> [Task requirements]
Your task is to transcribe the entries below exactly, from their first line down to the line containing "show Frame _ t (wrTblSel src v t)", and to stop there.

(Records contained in a dataset)

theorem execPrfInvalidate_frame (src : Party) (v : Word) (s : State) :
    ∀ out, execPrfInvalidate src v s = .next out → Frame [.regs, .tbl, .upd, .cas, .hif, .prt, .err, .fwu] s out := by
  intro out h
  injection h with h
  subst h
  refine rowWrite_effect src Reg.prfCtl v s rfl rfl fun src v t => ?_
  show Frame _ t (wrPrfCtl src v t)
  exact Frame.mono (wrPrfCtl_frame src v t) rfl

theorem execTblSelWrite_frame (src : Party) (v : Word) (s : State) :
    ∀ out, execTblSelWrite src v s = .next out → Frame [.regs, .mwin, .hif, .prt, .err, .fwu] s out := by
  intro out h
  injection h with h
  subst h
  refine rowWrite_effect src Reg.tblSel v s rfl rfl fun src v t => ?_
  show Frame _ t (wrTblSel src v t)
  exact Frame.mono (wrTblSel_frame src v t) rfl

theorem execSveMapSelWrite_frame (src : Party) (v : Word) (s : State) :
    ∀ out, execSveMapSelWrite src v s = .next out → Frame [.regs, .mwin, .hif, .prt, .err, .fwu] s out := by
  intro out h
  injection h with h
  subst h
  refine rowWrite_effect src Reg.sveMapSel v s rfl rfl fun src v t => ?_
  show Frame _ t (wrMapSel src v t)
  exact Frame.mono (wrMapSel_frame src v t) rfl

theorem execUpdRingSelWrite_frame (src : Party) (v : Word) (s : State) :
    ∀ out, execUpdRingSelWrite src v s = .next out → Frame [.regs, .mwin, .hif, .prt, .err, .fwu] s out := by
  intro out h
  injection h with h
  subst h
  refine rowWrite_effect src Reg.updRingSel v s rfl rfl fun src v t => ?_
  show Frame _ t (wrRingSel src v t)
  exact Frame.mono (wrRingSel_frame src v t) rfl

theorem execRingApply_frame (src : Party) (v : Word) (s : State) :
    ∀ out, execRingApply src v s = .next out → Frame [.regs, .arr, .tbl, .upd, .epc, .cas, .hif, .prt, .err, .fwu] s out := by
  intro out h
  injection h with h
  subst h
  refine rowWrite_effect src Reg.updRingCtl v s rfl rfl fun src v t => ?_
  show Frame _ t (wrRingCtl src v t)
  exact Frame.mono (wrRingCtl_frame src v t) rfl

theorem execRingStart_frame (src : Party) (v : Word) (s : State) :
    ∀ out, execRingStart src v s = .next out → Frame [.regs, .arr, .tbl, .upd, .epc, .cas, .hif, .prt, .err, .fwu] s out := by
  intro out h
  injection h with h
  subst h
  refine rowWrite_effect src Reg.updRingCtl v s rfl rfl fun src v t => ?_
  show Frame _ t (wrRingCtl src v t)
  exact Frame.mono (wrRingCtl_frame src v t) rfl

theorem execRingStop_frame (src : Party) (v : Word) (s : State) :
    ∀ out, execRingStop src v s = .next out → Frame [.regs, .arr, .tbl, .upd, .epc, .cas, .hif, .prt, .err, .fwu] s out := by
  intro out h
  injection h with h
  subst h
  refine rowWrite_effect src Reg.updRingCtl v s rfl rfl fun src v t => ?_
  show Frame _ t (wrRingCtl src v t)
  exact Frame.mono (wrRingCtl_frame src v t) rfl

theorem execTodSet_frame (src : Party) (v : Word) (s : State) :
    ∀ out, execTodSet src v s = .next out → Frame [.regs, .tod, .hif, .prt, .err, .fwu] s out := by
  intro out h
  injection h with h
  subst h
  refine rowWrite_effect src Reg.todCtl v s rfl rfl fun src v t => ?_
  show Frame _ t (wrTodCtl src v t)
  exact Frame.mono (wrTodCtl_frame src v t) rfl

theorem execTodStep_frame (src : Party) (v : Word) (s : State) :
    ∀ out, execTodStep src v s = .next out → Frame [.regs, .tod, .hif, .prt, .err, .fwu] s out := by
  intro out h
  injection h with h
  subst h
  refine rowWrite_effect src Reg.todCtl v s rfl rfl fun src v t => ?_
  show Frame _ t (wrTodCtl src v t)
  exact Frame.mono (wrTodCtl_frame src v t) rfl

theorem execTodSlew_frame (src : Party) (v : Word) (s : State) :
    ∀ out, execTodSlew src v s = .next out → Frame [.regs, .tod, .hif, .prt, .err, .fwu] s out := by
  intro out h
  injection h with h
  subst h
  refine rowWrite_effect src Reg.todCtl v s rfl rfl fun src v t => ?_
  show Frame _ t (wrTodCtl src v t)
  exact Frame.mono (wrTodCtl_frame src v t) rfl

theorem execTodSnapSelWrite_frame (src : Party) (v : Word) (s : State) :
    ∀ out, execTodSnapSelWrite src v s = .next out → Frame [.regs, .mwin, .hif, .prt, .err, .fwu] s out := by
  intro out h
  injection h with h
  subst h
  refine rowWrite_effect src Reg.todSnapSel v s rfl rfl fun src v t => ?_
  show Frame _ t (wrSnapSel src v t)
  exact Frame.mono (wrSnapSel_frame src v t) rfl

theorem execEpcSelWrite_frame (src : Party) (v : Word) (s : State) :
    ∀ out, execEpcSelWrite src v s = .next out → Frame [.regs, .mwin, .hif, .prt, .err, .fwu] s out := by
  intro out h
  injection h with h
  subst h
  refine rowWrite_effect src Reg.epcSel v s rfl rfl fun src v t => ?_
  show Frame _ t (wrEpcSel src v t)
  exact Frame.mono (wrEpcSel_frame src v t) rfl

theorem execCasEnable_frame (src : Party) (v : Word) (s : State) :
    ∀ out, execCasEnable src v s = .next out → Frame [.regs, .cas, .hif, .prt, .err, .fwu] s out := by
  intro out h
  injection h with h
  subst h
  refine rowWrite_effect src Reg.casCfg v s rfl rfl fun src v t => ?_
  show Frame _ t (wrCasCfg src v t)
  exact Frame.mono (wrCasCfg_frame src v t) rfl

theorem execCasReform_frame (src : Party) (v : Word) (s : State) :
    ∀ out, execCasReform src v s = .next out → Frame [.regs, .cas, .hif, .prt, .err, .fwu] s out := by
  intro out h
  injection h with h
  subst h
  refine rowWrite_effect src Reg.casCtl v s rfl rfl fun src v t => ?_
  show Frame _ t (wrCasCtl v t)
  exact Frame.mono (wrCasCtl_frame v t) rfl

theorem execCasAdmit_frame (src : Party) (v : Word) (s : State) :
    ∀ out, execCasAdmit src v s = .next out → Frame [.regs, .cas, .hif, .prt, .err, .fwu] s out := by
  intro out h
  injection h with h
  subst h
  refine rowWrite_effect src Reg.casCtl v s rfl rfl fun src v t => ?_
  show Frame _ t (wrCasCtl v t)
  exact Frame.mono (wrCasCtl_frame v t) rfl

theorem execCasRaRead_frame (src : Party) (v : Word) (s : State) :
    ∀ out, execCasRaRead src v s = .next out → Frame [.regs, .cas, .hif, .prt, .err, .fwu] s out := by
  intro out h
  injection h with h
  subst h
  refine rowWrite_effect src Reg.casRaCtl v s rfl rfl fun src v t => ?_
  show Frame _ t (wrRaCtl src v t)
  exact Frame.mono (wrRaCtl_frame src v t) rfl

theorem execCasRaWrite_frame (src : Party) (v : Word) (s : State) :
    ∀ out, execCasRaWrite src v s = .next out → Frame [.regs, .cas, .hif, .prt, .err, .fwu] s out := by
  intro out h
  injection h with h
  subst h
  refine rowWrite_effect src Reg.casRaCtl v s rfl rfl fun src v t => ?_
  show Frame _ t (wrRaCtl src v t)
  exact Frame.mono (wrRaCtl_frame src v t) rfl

> [Solution for this problem]
theorem execPrfInvalidate_frame (src : Party) (v : Word) (s : State) :
    ∀ out, execPrfInvalidate src v s = .next out → Frame [.regs, .tbl, .upd, .cas, .hif, .prt, .err, .fwu] s out := by
  intro out h
  injection h with h
  subst h
  refine rowWrite_effect src Reg.prfCtl v s rfl rfl fun src v t => ?_
  show Frame _ t (wrPrfCtl src v t)
  exact Frame.mono (wrPrfCtl_frame src v t) rfl

theorem execTblSelWrite_frame (src : Party) (v : Word) (s : State) :
    ∀ out, execTblSelWrite src v s = .next out → Frame [.regs, .mwin, .hif, .prt, .err, .fwu] s out := by
  intro out h
  injection h with h
  subst h
  refine rowWrite_effect src Reg.tblSel v s rfl rfl fun src v t => ?_
  show Frame _ t (wrTblSel src v t)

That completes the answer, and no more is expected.